Of the 10 individuals for whom health histories were obtained, the following was found: 8 had seasonal hay fever, 1 had asthma as a child, 1 had mold sensitivities, 1 ( a smoker) had bronchitis, and 5 had sensitivities to antibiotics. One individual developed multiple allergies and 4 antibiotic sensitivities after exposure. After the exposure, two females were diagnosed with SLE (teacher) and a lupus-like syndrome by a treating physician (Table 1).

Peripheral blood cell counts. The ABS was elevated for WNC, total lymphocytes, CD5, CD4, CD8 and CD26 cells, compared to the controls (Table 2). Analysis of variance showed that only the CD26 cells were significantly different (p <.01).

The percentage of CD cells, p <.05) and CD4 (p <.05>.01) was significantly decreased. In contrast, the percentage of CD26 cells was greatly elevated (p <.01), compared to the controls. The CD25 cells were decreased, but not significantly, whereas CD19 cells were unchanged, compared with controls.

Table 2. - Mean Absolute Counts (ABS) of WBC, lymphocytes, and Lymphocyte Subsets and Mean Percentage of Lymphocyte Subsets +SDs for Exposed and Two Controls (Groups A and B)

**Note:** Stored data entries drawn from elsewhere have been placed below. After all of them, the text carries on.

/-- Issues an operation stamped with its communicator's generation; on an expelled device it is aborted at once (R452, R467, R479). -/
def galIssue (s : State) (o : Opnd) (c : Comm) (name addr : Nat) (kind : GalKind) : Out :=
  if 16 ≤ s.galOpen o.i.w then .next (s.block o.i .galleryRoom)
  else
    let g : GalOp :=
      { id := s.nextId, warp := o.i.w.key, wg := o.i.w.wg, warpNum := o.i.w.num, comm := c.comm, name := name, gen := c.gen,
        objG := o.f.bit 0, obj := addr, kind := kind, started := false, sentAt := 0, heads := [], got := [], poison := [], bgens := [], suspended := none,
        fences := s.openFences o.i.w.key 4 ++ s.releaseHolds o.i.w.key }
    let s1 : State := { s with galOps := s.galOps ++ [g] }
    let s2 := match kind with | .coll .. => s1.updComm c.comm fun c => { c with colls := c.colls + 1 } | _ => s1
    o.complete (if s.member.selfExpelled then s2.abortOp g (some 0x104) else s2) o.f.len none id

/-- COLL (R454 to R458). -/
def execColl (f : XForm) (s : State) : Out :=
  operate s (shapeSys 0x0D f) f noExtra fun o =>
    withObject s o .both .atomic fun s1 _ addr =>
      let nm := o.rdN f.b warpLane 32
      match s1.bufFor o.i.w.wg.ctx (nm % 65536) with
      | none => raise s1 o.i 0x100
      | some b => match s1.commAt b.d.comm with
        | none => raise s1 o.i 0x100
        | some c =>
          let kind := f.fld 9 8
          let ofs := 256 * o.rdN f.c warpLane 32
          let e := o.rdN f.e warpLane 32
          if !b.d.col || b.d.snap then raise s1 o.i 0x100
          else if e = 0 || 0x7FFFFF < e || b.d.length < ofs + 256 * e || (kind != 0 && e % c.nranks != 0) then raise s1 o.i 0x101
          else galIssue s1 o c b.d.name addr
            (.coll kind (f.fld 6 4) ofs (256 * e) (if f.bit 10 then some (BitVec.ofNat 16 (nm / 65536)) else none) c.colls)

/-- The descriptor of a one-sided transfer (R461); reserved is true where a reserved bit is set, SOFS, SNAME and SV apart. -/
structure SideDesc where
  laddr : Nat
  rofs : Nat
  len : Nat
  name : Nat
  rank : Nat
  sofs : Nat
  sname : Nat
  sv : Bool
  reserved : Bool
  deriving DecidableEq, Repr

def readSide (m : List Host.Cell) (off : Nat) : SideDesc :=
  let a := readLE m off 8
  let b := readLE m (off + 8) 8
  let d := readLE m (off + 0x14) 4
  let e := readLE m (off + 0x1C) 4
  ⟨a % 2 ^ 57, b % 2 ^ 36, readLE m (off + 0x10) 4, bitsAt d 16 16, bitsAt d 4 12, readLE m (off + 0x18) 4, bitsAt e 16 16, e.testBit 15,
   bitsAt a 57 7 != 0 || bitsAt b 36 28 != 0 || bitsAt d 0 4 != 0 || bitsAt e 0 15 != 0⟩

/-- What a one-sided instruction is. -/
inductive Side where
  | put
  | get
  | radd (opr : Nat)
  deriving DecidableEq, Repr

/-- The permission that a transfer needs of the buffer (R462). -/
def Side.allowed (k : Side) (d : BufferDesc) : Bool :=
  match k with
  | .put => d.wr && !d.snap
  | .get => d.rd
  | .radd _ => d.raddp && !d.snap

/-- Check 4 of R462: the names and their permissions. -/
def sideNamed (s : State) (k : Side) (ctx : Nat) (d : SideDesc) : Option NamedBuffer :=
  match s.bufFor ctx d.name with
  | none => none
  | some b =>
    if !k.allowed b.d then none
    else if d.sv && k ≠ .get then
      (match s.bufFor ctx d.sname with
       | some t => if t.d.wr && !t.d.snap then some b else none
       | none => none)
    else some b

/-- Check 5 of R462: fields out of range. -/
def sideBad (s : State) (k : Side) (ctx : Nat) (b : NamedBuffer) (c : Comm) (d : SideDesc) : Bool :=
  d.reserved || (k = .get && (d.sofs != 0 || d.sname != 0 || d.sv)) ||
  d.len < 16 || 2 ^ 30 < d.len || d.len % 16 != 0 || d.laddr % 16 != 0 || d.rofs % 16 != 0 || c.nranks ≤ d.rank ||
  b.d.length < d.rofs + d.len || 2 ^ 57 < d.laddr + d.len ||
  (d.sv && (match s.bufFor ctx d.sname with
    | some t => t.d.comm ≠ b.d.comm || t.d.length < 16 * d.sofs + 16
    | none => false))

/-- PUTS, GET and RADD (R461 to R465): checks in order, after the warp's earlier scratchpad stores (R511). -/
def oneSided (xop : Nat) (k : Side) (f : XForm) (s : State) : Out :=
  operate s (shapeSys xop f) f noExtra fun o =>
    let off := o.rdN f.b warpLane 32
    if s.scratchDue o.i.w.key then .next s
    else if off % 32 != 0 then raiseAt s o.i 0x090 off
    else if o.i.gr.rec_.scratch < off + 32 then raiseAt s o.i 0x091 off
    else withObject s o .both .atomic fun s1 _ addr =>
      let d := readSide o.i.wg.scratch off
      match sideNamed s1 k o.i.w.wg.ctx d with
      | none => raise s1 o.i 0x100
      | some b => match s1.commAt b.d.comm with
        | none => raise s1 o.i 0x100
        | some c =>
          if sideBad s1 k o.i.w.wg.ctx b c d then raise s1 o.i 0x101
          else galIssue s1 o c b.d.name addr (match k with
            | .put => .puts d.laddr d.rofs d.len d.rank d.sofs d.sname d.sv
            | .get => .get d.laddr d.rofs d.len d.rank
            | .radd opr => .radd opr d.laddr d.rofs d.len d.rank d.sofs d.sname d.sv)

Cell Type	Exposed (n = 12) ABS (%)	Group A (n = 27) ABS (%)	Group B (n = 29) ABS (%)	F value	p value
WBC	7011+1584	6824+1742	6886+1527	0.055	NS
Lymphocyte	2845+650	2392+707	2517+550	2.185	NS
CD5	1901+533 (66.8+9.6)	1772+576 (74.1+7.7)	1906+462 (75.6+5.6)	0.525 (6.349)	NS (<.01)
CD4	1336+381 (47.9+9.9)	1234+421 (51.3+5.9)	1336+324 (53.1+4.7)	0.739 (3.583)	NS (<.05>.01)
CD8	640+258 (22.4+6.4)	597+219 (25.2+6.4)	597+175 (23.7+4.5)	0.216 (1.097)	NS (NS)
CD4/CD8	2.3+0.76	2.2+0.72	2.3+0.59	0.293	NS
CD19	196+167 (7.0+5.0)	143+103 (6.1+4.5)	202+65 (8.0+2.0)	2.452 (1.751)	NS (NS)
CD25	47.3+64.4 (1.5+1.8)	71.2+45.6 (3.3+2.7)	61.8+42.4 (2.4+1.6)!@	1.046 (2.942)	NS (NS)
CD26	372+392 (13+13.4)	122+93 (5.1+3.6)	52.1+43 (2.1+1.8)	14.489 (13.570)	<.01 (<.010)

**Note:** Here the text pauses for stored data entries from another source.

/-- A stripe may be sent for: fewer than 64 in flight, fewer than two from any device it reads (R487). -/
def JoinRec.maySend (j : JoinRec) (c : Comm) (t : JoinStripeRec) : Bool :=
  !t.sent && !t.written && (j.stripes.filter fun x => x.sent && !x.written).length < 64 &&
  (match j.entries[t.entry]? with
   | some e => (e.reads j.rank t.tried).all fun r => match c.devOf r with | some d => j.fromDev c d < 2 | none => true
   | none => false)

/-- The requests of a stripe, a packet's data each (R443, R447, R464, R487). -/
def State.askStripe (s : State) (j : JoinRec) (c : Comm) (t : JoinStripeRec) : State :=
  match j.entries[t.entry]? with
  | none => s
  | some e => (e.reads j.rank t.tried).foldl (fun u r => (pieces (e.sofs + t.ofs) t.len).foldl (fun u p => u.sendRank none c 0
      { op := 2, gen := c.gen, comm := c.comm, srcRank := j.rank, dstRank := r, name := e.sname, bgen := s.bgenOf c.comm e.sname, seq := 0,
        ofs := p.1, len := p.2, sofs := 0, sname := 0, sv := false, opr := 0, kind := 0, data := [], poison := [] }) u) s

def State.setJoin (s : State) (j : JoinRec) : State := { s with joins := s.joins.map fun x => if x.cmd = j.cmd then j else x }

/-- Sends for stripes as far as the limits let it, in order, at most n of them (R487). -/
def State.fillJoin (cmd : Nat) : Nat → State → State
  | 0, s => s
  | n + 1, s =>
    match s.joins.find? fun j => j.cmd = cmd with
    | none => s
    | some j => match s.commAt j.comm with
      | none => s
      | some c => match j.stripes.find? fun t => j.maySend c t with
        | none => s
        | some t =>
          let j1 : JoinRec := { j with stripes := j.stripes.map fun x => if x.id = t.id then { x with sent := true } else x }
          State.fillJoin cmd n ((s.setJoin j1).askStripe j c t)

/-- Bytewise exclusive or of equal parts of a list (R487). -/
def xorParts (len : Nat) (bs : List Byte) : List Byte :=
  (List.range len).map fun i => (List.range (bs.length / max 1 len)).foldl (fun a k => a ^^^ bs.getD (k * len + i) 0) 0

/-- The registrations that a join fed take the next generation of what fed them (R489, R490). -/
def State.bumpBgens (s : State) (c : Comm) (j : JoinRec) : State :=
  j.stripes.foldl (fun t x => match j.entries[x.entry]? with
    | none => t
    | some e => { t with buffers := t.buffers.map fun (b : NamedBuffer) =>
        if b.ctx = c.ctx ∧ meets (e.daddr + x.ofs) x.len b.d.base b.d.length then
          { b with d := { b.d with bgen := x.bgen + 1 } } else b }) s

/-- Every stripe is written: generations are set and the join is asked for (R489). -/
def State.finishJoin (s : State) (j : JoinRec) (c : Comm) : State :=
  let s1 := (s.bumpBgens c j).setJoin { j with requested := true }
  s1.request .join { MemberMsg.blank with
    sender := s1.member.cfg.podnum, subj := s1.member.cfg.podnum, inc := s1.member.cfg.inc, comm := j.comm, rank := j.rank }

/-- JOIN_STRIPE (R412, R487): a stripe's data arrives and is written, with the poison of its 16-byte units, or its read is refused or aborted and the next source is tried; a
stripe with no source left, or one that cannot be written here, fails the join. -/
def execJoinStripe (id : Nat) (reply : Option (BitVec 16 × List (BitVec 8) × List Nat)) (s : State) : Out :=
  match s.joins.find? fun j => j.stripes.any fun t => t.id = id && t.sent && !t.written with
  | none => .refused (.notEnabled "JOIN_STRIPE")
  | some j => match j.stripes.find? fun t => t.id = id, s.commAt j.comm with
    | some t, some c => match j.entries[t.entry]? with
      | none => .refused (.notEnabled "JOIN_STRIPE")
      | some e =>
        let upd (f : JoinStripeRec → JoinStripeRec) : JoinRec := { j with stripes := j.stripes.map fun x => if x.id = id then f x else x }
        let room := j.stripes.length
        match reply with
        | none =>
          if t.tried + 1 < e.sources.length then
            .next (State.fillJoin j.cmd room (s.setJoin (upd fun x => { x with tried := x.tried + 1, sent := false })))
          else .next (s.endJoin j 2)
        | some (g, bs, us) =>
          if bs.length ≠ (if e.kind = 1 then (e.reads j.rank t.tried).length * t.len else t.len) then .refused (.notEnabled "JOIN_STRIPE")
          else match s.runsOf c.ctx .write (e.daddr + t.ofs) t.len with
            | .error _ => .next (s.endJoin j 2)
            | .ok l =>
              if s.rangePending c.ctx .write (e.daddr + t.ofs) t.len then .refused (.notEnabled "JOIN_STRIPE")
              else
              let j1 := upd fun x => { x with written := true, bgen := g }
              let bad := if e.kind = 1 then us.map fun u => u % (t.len / 16) else us
              let s1 := (((s.walked c.ctx (e.daddr + t.ofs) t.len).writeRuns l (if e.kind = 1 then xorParts t.len bs else bs)).poisonRuns l bad).setJoin j1
              if j1.stripes.all fun x => x.written then .next (s1.finishJoin j1 c)
              else .next (State.fillJoin j.cmd room s1)
    | _, _ => .refused (.notEnabled "JOIN_STRIPE")

end Sys2Proof.Machine
end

Autoantibodies. All autoantibodies(except antimitochondrial) were elevated, compared with individuals from both control groups (Table 3). The odds ratio for ABB was significant (95% confidence interval (95% CI). Also, the odds ratios for the percentage of individuals with 1 and 2 or more autoantibodies were significant (95% CI), whereas that for 3 or more was not.

Four of the 9 (44.4%) chlorpyrifos subjects were positive for antimeylin antibodies (data not shown). In comparison, 24 % of Group A was positive.

Five subjects were tested for antithyroid antibodies. Three subjects were positive for antimichrosomal; one had antithyroglobulin, and two were negative for both autoantibodies (Table 4).

Discussion

These data demonstrate several immunologic abnormalities: (a) history of atopy and antibiotic sensitivities, (b) decreased percentage of T cells, (c) increased CD26 (Ta1) cells, and (d) autoimmunity. Each abnormality will be discussed briefly.

Table 3. - Percentage of Each Autoantibody Found in Sera of Exposed (EXP) versus Control Groups A and B (upper part of table) and Percentage of Individuals Who Had 1 or More, 2 or More, or 3 autoantibodies (lower part of the table).

Autoantibody	EXP (n = 12) %	Group A (n = 28) %	Group B (n - 27) %	Odds ratio 95% CI EXP/A	Odds Ratio 95% CI EXP/B
ASM	41.7	14.3	14.8	3.99 (0.62, 25.55	3.83 (0.77, 24.54
APC	33.3	3.6	3.7	9.7 (0.80, 117.6)	9.35 (0.77, 114.09)
ABB	58.3	7.1	3.7	14.45 (1.73, 120.8)	24.09 (2.03, 284.8)
AMIT	0	0	0	-----	-----
ANA	25	3.6	0	6.75 (0.52, 86.53	*
1+	83.3	21.1	14.8	14.54 (1.9, 111.3)	21.9 (2.6, 184.9)
2+	50	7.1	3.7	10.6 (1.29, 86.9)	18.3 (1.55, 217.6)
3+	25	0	3.7	*	6.75 (0.52, 86.3

Note: Odds ratios (95 % CI) are for exposed compared with control groups A and B.
*Not calculated because of zero value for controls.
Large CI because of small numbers per cell.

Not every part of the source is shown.